Démêler les liens entre le cerveau et l’intestin

Des ingénieurs du MIT ont mis au point une nouvelle technologie optogénétique capable de manipuler les connexions neurologiques entre le cerveau et l’intestin, ce qui pourrait permettre de mieux comprendre les liens entre la santé digestive et les troubles neurologiques.

Le cerveau et le tube digestif sont en communication constante, relayant des signaux qui aident à contrôler l’alimentation et d’autres comportements. Ce vaste réseau de communication influence également notre état mental et a été impliqué dans de nombreux troubles neurologiques.

Les ingénieurs du MIT ont conçu une nouvelle technologie pour sonder ces connexions. En utilisant des fibres dotées de divers capteurs, ainsi que des sources lumineuses pour la stimulation optogénétique, les chercheurs ont montré qu’ils pouvaient contrôler les circuits neuronaux reliant l’intestin et le cerveau, chez la souris.
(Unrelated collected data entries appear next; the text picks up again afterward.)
/-- The upper loop of a mirrored pair takes the pair's common fields (R28); another loop stays as it is. -/
def joinPair (s : State) (l : Fin 4) : State := s.modLoop l fun _ => pairRecord s l

/-- A loop enters RESTARTING in phase POWER_OFF (R32, R38). -/
def Loop.powerDown (r : Loop) : Loop :=
  { r with state := .restarting .powerOff Config.powerOffSeconds, power := false }

/-- The restart of several loops, with a LOOP_RESTART entry for each (R32, R33), the detectors taken by rising
number (DESIGN CHOICE, log entry 35). A pair that is mirrored now goes on with the common fields of its lower loop,
the last scan start time among them (R28; DEDUCED, log entry 20). -/
def restartLoops (s : State) (ls : List (Fin 4)) : State :=
  let s1 := ls.foldl abandonScan s
  let s2 := ls.foldl joinPair (ls.foldl (fun t l => t.modLoop l fun r => r.takePending.powerDown) s1)
  let s3 := (s2.detectors.indices fun _ d =>
    match d with
    | some d => ls.contains d.loop
    | none => false).foldl restartDetector s2
  let s4 := ls.foldl (fun t l => appendLoop t .loopRestart l (.loopMode (t.loop l).mode)) s3
  arbitrate s4

/-- The power-off phase of a unit ends: power on, SETTLE with the settle period in force (R34), for a mirrored pair
that of its lower loop. (DEDUCED, log entry 33.) -/
def powerUp (s : State) (l : Fin 4) : State :=
  let u := unitOf s l
  let t := (s.loop u.head).settlePeriod
  modUnit s u fun r => { r with state := .restarting .settle t, power := true }

/-- A loop record at ENTER CONFIGURATION (R37). -/
def Loop.configured (r : Loop) : Loop :=
  { r.takePending with
    state := .off, power := false, scan := none, due := false, intervalTimer := none, lastStart := none
    breakPosition := none }

/-- A loop record at START and RESTART (R38). -/
def Loop.started (r : Loop) : Loop :=
  let r1 := { r.takePending with
    scan := none, due := false, intervalTimer := none, lastStart := none, breakPosition := none }
  if r1.inUse then r1.powerDown else { r1 with state := .off, power := false }

end Sys2Proof.Machine
end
Dans une nouvelle étude, les chercheurs ont démontré qu’ils pouvaient induire des sentiments de satiété ou un comportement de recherche de récompense chez les souris en manipulant les cellules de l’intestin. Dans leurs travaux futurs, ils espèrent explorer certaines des corrélations qui ont été observées entre la santé digestive et des maladies neurologiques telles que l’autisme et la maladie de Parkinson.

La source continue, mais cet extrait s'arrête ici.